-- ==== Sys2Proof/Laws/DoesShroudSend.lean ====
section
/-! SUPPORT. What the operations of Machine/ShroudSend.lean may change. -/

set_option Elab.async false
set_option linter.unusedTactic false
set_option linter.unreachableTactic false
set_option maxRecDepth 2000

namespace Sys2Proof.Machine

variable {fs : List Field} {s0 : State}

theorem State.withCopyDue_does (s : State) (v) (h0 : Does fs s0 s)
    (hs : Field.sub [.copyDue] fs = true := by decide) : Does fs s0 { s with copyDue := v } := by
  refine Does.step (gs := [.copyDue]) (Does.leaf Does.refl rfl ?_ rfl rfl rfl rfl) h0 hs
  intro f hf
  cases f <;> first | rfl | exact absurd (by decide) hf

theorem State.sendShroud_does (s : State) (dest msg slot stack part bolt sourceId : Nat) (content : List Byte) (h0 : Does fs s0 s) (hs : Field.sub [.regs, .arbiters, .ports, .delivered, .copy, .copyWas, .bwWindow, .bwTotals, .out, .free] fs = true := by decide) :
    Does fs s0 (State.sendShroud s dest msg slot stack part bolt sourceId content) := by
  refine Does.step (gs := [.regs, .arbiters, .ports, .delivered, .copy, .copyWas, .bwWindow, .bwTotals, .out, .free]) ?_ h0 hs
  unfold State.sendShroud
  try dsimp only
  repeat' first
    | with_reducible exact Does.refl
    | with_reducible assumption
    | (with_reducible refine State.sendCell_does _ _ _ _ _ _ ?_)
    | with_reducible refine Does.ite ?_ ?_
    | split
    | dsimp only

theorem State.sendForStack_does (s : State) (dest msg slot stack part bolt : Nat) (content : List Byte) (h0 : Does fs s0 s) (hs : Field.sub [.regs, .arbiters, .ports, .delivered, .copy, .copyWas, .bwWindow, .bwTotals, .out, .free] fs = true := by decide) :
    Does fs s0 (State.sendForStack s dest msg slot stack part bolt content) := by
  refine Does.step (gs := [.regs, .arbiters, .ports, .delivered, .copy, .copyWas, .bwWindow, .bwTotals, .out, .free]) ?_ h0 hs
  unfold State.sendForStack
  try dsimp only
  repeat' first
    | with_reducible exact Does.refl
    | with_reducible assumption
    | (with_reducible refine State.queueCell_does _ _ _ _ ?_)
    | (with_reducible refine State.sendCell_does _ _ _ _ _ _ ?_)
    | with_reducible refine Does.ite ?_ ?_
    | split
    | dsimp only

theorem State.reportShroud_does (s : State) (event cause step : Nat) (h0 : Does fs s0 s) (hs : Field.sub [.regs, .reports, .reportSeq, .out] fs = true := by decide) :
    Does fs s0 (State.reportShroud s event cause step) := by
  refine Does.step (gs := [.regs, .reports, .reportSeq, .out]) ?_ h0 hs
  unfold State.reportShroud
  try dsimp only
  repeat' first
    | with_reducible exact Does.refl
    | with_reducible assumption
    | (with_reducible refine State.report_does _ _ _ ?_)
    | with_reducible refine Does.ite ?_ ?_
    | split
    | dsimp only

theorem State.setSrcState_does (s : State) (v : Nat) (h0 : Does fs s0 s) (hs : Field.sub [.regs, .reports, .reportSeq, .out] fs = true := by decide) :
    Does fs s0 (State.setSrcState s v) := by
  refine Does.step (gs := [.regs, .reports, .reportSeq, .out]) ?_ h0 hs
  unfold State.setSrcState
  try dsimp only
  repeat' first
    | with_reducible exact Does.refl
    | with_reducible assumption
    | (with_reducible refine State.wr_does _ _ _ _ ?_)
    | (with_reducible refine State.reportShroud_does _ _ _ _ ?_)
    | with_reducible refine Does.ite ?_ ?_
    | split
    | dsimp only

theorem State.computeImage_does (s : State) (h0 : Does fs s0 s) (hs : Field.sub [.regs] fs = true := by decide) :
    Does fs s0 (State.computeImage s) := by
  refine Does.step (gs := [.regs]) ?_ h0 hs
  unfold State.computeImage
  try dsimp only
  repeat' first
    | with_reducible exact Does.refl
    | with_reducible assumption
    | (with_reducible refine State.wr_does _ _ _ _ ?_)
    | with_reducible refine Does.ite ?_ ?_
    | ((with_reducible refine Does.foldl (fun x b h => ?_) _ ?_); try dsimp only)
    | ((with_reducible refine Does.foldl_fst (fun x b h => ?_) _ ?_); try dsimp only)
    | split
    | dsimp only

theorem State.sendBolt_does (s : State) (st i a : Nat) (h0 : Does fs s0 s) (hs : Field.sub [.regs, .arbiters, .ports, .delivered, .copy, .copyWas, .bwWindow, .bwTotals, .out, .free] fs = true := by decide) :
    Does fs s0 (State.sendBolt s st i a) := by
  refine Does.step (gs := [.regs, .arbiters, .ports, .delivered, .copy, .copyWas, .bwWindow, .bwTotals, .out, .free]) ?_ h0 hs
  unfold State.sendBolt
  try dsimp only
  repeat' first
    | with_reducible exact Does.refl
    | with_reducible assumption
    | (with_reducible refine State.sendForStack_does _ _ _ _ _ _ _ _ ?_)
    | with_reducible refine Does.ite ?_ ?_
    | split
    | (with_reducible refine State.withCopy_does _ _ ?_)
    | ((with_reducible refine Does.leaf ?_ rfl ?_ rfl rfl rfl rfl); rotate_left; (intro f hf; cases f <;> first | rfl | exact absurd (by decide) hf))
    | dsimp only

theorem State.sendStack_does (s : State) (st : Nat) (p : Nat → Bool) (h0 : Does fs s0 s) (hs : Field.sub [.regs, .arbiters, .ports, .delivered, .copy, .copyWas, .bwWindow, .bwTotals, .out, .free] fs = true := by decide) :
    Does fs s0 (State.sendStack s st p) := by
  refine Does.step (gs := [.regs, .arbiters, .ports, .delivered, .copy, .copyWas, .bwWindow, .bwTotals, .out, .free]) ?_ h0 hs
  unfold State.sendStack
  try dsimp only
  repeat' first
    | with_reducible exact Does.refl
    | with_reducible assumption
    | (with_reducible refine State.sendBolt_does _ _ _ _ ?_)
    | with_reducible refine Does.ite ?_ ?_
    | ((with_reducible refine Does.foldl (fun x b h => ?_) _ ?_); try dsimp only)
    | ((with_reducible refine Does.foldl_fst (fun x b h => ?_) _ ?_); try dsimp only)
    | split
    | dsimp only

theorem State.sendWritten_does (s : State) (sh : Shard) (rs : List (Nat × Nat)) (h0 : Does fs s0 s) (hs : Field.sub [.regs, .arbiters, .ports, .delivered, .copy, .copyWas, .bwWindow, .bwTotals, .out, .free] fs = true := by decide) :
    Does fs s0 (State.sendWritten s sh rs) := by
  refine Does.step (gs := [.regs, .arbiters, .ports, .delivered, .copy, .copyWas, .bwWindow, .bwTotals, .out, .free]) ?_ h0 hs
  unfold State.sendWritten
  try dsimp only
  repeat' first
    | with_reducible exact Does.refl
    | with_reducible assumption
    | (with_reducible refine State.sendStack_does _ _ _ ?_)
    | with_reducible refine Does.ite ?_ ?_
    | split
    | dsimp only

theorem State.sendGroupBolts_does (s : State) (g : ParamGroup) (h0 : Does fs s0 s) (hs : Field.sub [.regs, .arbiters, .ports, .delivered, .copy, .copyWas, .bwWindow, .bwTotals, .out, .free] fs = true := by decide) :
    Does fs s0 (State.sendGroupBolts s g) := by
  refine Does.step (gs := [.regs, .arbiters, .ports, .delivered, .copy, .copyWas, .bwWindow, .bwTotals, .out, .free]) ?_ h0 hs
  unfold State.sendGroupBolts
  try dsimp only
  repeat' first
    | with_reducible exact Does.refl
    | with_reducible assumption
    | (with_reducible refine State.sendStack_does _ _ _ ?_)
    | with_reducible refine Does.ite ?_ ?_
    | ((with_reducible refine Does.foldl (fun x b h => ?_) _ ?_); try dsimp only)
    | ((with_reducible refine Does.foldl_fst (fun x b h => ?_) _ ?_); try dsimp only)
    | split
    | dsimp only

theorem State.sendDigests_does (s : State) (h0 : Does fs s0 s) (hs : Field.sub [.regs, .arbiters, .ports, .delivered, .copy, .copyWas, .signing, .bwWindow, .bwTotals, .out, .free] fs = true := by decide) :
    Does fs s0 (State.sendDigests s) := by
  refine Does.step (gs := [.regs, .arbiters, .ports, .delivered, .copy, .copyWas, .signing, .bwWindow, .bwTotals, .out, .free]) ?_ h0 hs
  unfold State.sendDigests
  try dsimp only
  repeat' first
    | with_reducible exact Does.refl
    | with_reducible assumption
    | (with_reducible refine State.sendForStack_does _ _ _ _ _ _ _ _ ?_)
    | with_reducible refine Does.ite ?_ ?_
    | ((with_reducible refine Does.foldl (fun x b h => ?_) _ ?_); try dsimp only)
    | ((with_reducible refine Does.foldl_fst (fun x b h => ?_) _ ?_); try dsimp only)
    | split
    | (with_reducible refine State.withCopy_does _ _ ?_)
    | ((with_reducible refine Does.leaf ?_ rfl ?_ rfl rfl rfl rfl); rotate_left; (intro f hf; cases f <;> first | rfl | exact absurd (by decide) hf))
    | dsimp only

theorem State.sendCopyEnd_does (s : State) (h0 : Does fs s0 s) (hs : Field.sub [.regs, .arbiters, .ports, .delivered, .copy, .copyWas, .signing, .bwWindow, .bwTotals, .out, .free] fs = true := by decide) :
    Does fs s0 (State.sendCopyEnd s) := by
  refine Does.step (gs := [.regs, .arbiters, .ports, .delivered, .copy, .copyWas, .signing, .bwWindow, .bwTotals, .out, .free]) ?_ h0 hs
  unfold State.sendCopyEnd
  try dsimp only
  repeat' first
    | with_reducible exact Does.refl
    | with_reducible assumption
    | (with_reducible refine State.sendStack_does _ _ _ ?_)
    | (with_reducible refine State.sendDigests_does _ ?_)
    | with_reducible refine Does.ite ?_ ?_
    | split
    | dsimp only

theorem State.countAbandon_does (s : State) (cause step : Nat) (h0 : Does fs s0 s) (hs : Field.sub [.regs, .reports, .reportSeq, .out] fs = true := by decide) :
    Does fs s0 (State.countAbandon s cause step) := by
  refine Does.step (gs := [.regs, .reports, .reportSeq, .out]) ?_ h0 hs
  unfold State.countAbandon
  try dsimp only
  repeat' first
    | with_reducible exact Does.refl
    | with_reducible assumption
    | (with_reducible refine State.wr_does _ _ _ _ ?_)
    | (with_reducible refine State.count_does _ _ _ _ ?_)
    | (with_reducible refine State.reportShroud_does _ _ _ _ ?_)
    | with_reducible refine Does.ite ?_ ?_
    | split
    | dsimp only

theorem State.sendHello_does (s : State) (holder step : Nat) (h0 : Does fs s0 s) (hs : Field.sub [.regs, .arbiters, .ports, .delivered, .copy, .copyWas, .bwWindow, .bwTotals, .out, .free] fs = true := by decide) :
    Does fs s0 (State.sendHello s holder step) := by
  refine Does.step (gs := [.regs, .arbiters, .ports, .delivered, .copy, .copyWas, .bwWindow, .bwTotals, .out, .free]) ?_ h0 hs
  unfold State.sendHello
  try dsimp only
  repeat' first
    | with_reducible exact Does.refl
    | with_reducible assumption
    | (with_reducible refine State.sendShroud_does _ _ _ _ _ _ _ _ _ ?_)
    | with_reducible refine Does.ite ?_ ?_
    | split
    | dsimp only

theorem State.beginCopy_does (s : State) (pid : Option Nat) (step : Nat) (h0 : Does fs s0 s) (hs : Field.sub [.regs, .arbiters, .reports, .reportSeq, .ports, .delivered, .copy, .copyWas, .copyDue, .bwWindow, .bwTotals, .out, .free] fs = true := by decide) :
    Does fs s0 (State.beginCopy s pid step).1 := by
  refine Does.step (gs := [.regs, .arbiters, .reports, .reportSeq, .ports, .delivered, .copy, .copyWas, .copyDue, .bwWindow, .bwTotals, .out, .free]) ?_ h0 hs
  unfold State.beginCopy
  try dsimp only
  repeat' first
    | with_reducible exact Does.refl
    | with_reducible assumption
    | (with_reducible refine State.countAbandon_does _ _ _ ?_)
    | (with_reducible refine State.sendHello_does _ _ _ ?_)
    | with_reducible refine Does.ite ?_ ?_
    | split
    | (with_reducible refine State.withCopy_does _ _ ?_)
    | (with_reducible refine State.withCopyDue_does _ _ ?_)
    | ((with_reducible refine Does.leaf ?_ rfl ?_ rfl rfl rfl rfl); rotate_left; (intro f hf; cases f <;> first | rfl | exact absurd (by decide) hf))
    | dsimp only

end Sys2Proof.Machine
end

- **Task**
Would you print exactly the lines from the first line of the entries above through the line that has "State.queueCell_does _ _ _ _ ?_)", both included, and stop there?

- **Task solution**
-- ==== Sys2Proof/Laws/DoesShroudSend.lean ====
section
/-! SUPPORT. What the operations of Machine/ShroudSend.lean may change. -/

set_option Elab.async false
set_option linter.unusedTactic false
set_option linter.unreachableTactic false
set_option maxRecDepth 2000

namespace Sys2Proof.Machine

variable {fs : List Field} {s0 : State}

theorem State.withCopyDue_does (s : State) (v) (h0 : Does fs s0 s)
    (hs : Field.sub [.copyDue] fs = true := by decide) : Does fs s0 { s with copyDue := v } := by
  refine Does.step (gs := [.copyDue]) (Does.leaf Does.refl rfl ?_ rfl rfl rfl rfl) h0 hs
  intro f hf
  cases f <;> first | rfl | exact absurd (by decide) hf

theorem State.sendShroud_does (s : State) (dest msg slot stack part bolt sourceId : Nat) (content : List Byte) (h0 : Does fs s0 s) (hs : Field.sub [.regs, .arbiters, .ports, .delivered, .copy, .copyWas, .bwWindow, .bwTotals, .out, .free] fs = true := by decide) :
    Does fs s0 (State.sendShroud s dest msg slot stack part bolt sourceId content) := by
  refine Does.step (gs := [.regs, .arbiters, .ports, .delivered, .copy, .copyWas, .bwWindow, .bwTotals, .out, .free]) ?_ h0 hs
  unfold State.sendShroud
  try dsimp only
  repeat' first
    | with_reducible exact Does.refl
    | with_reducible assumption
    | (with_reducible refine State.sendCell_does _ _ _ _ _ _ ?_)
    | with_reducible refine Does.ite ?_ ?_
    | split
    | dsimp only

theorem State.sendForStack_does (s : State) (dest msg slot stack part bolt : Nat) (content : List Byte) (h0 : Does fs s0 s) (hs : Field.sub [.regs, .arbiters, .ports, .delivered, .copy, .copyWas, .bwWindow, .bwTotals, .out, .free] fs = true := by decide) :
    Does fs s0 (State.sendForStack s dest msg slot stack part bolt content) := by
  refine Does.step (gs := [.regs, .arbiters, .ports, .delivered, .copy, .copyWas, .bwWindow, .bwTotals, .out, .free]) ?_ h0 hs
  unfold State.sendForStack
  try dsimp only
  repeat' first
    | with_reducible exact Does.refl
    | with_reducible assumption
    | (with_reducible refine State.queueCell_does _ _ _ _ ?_)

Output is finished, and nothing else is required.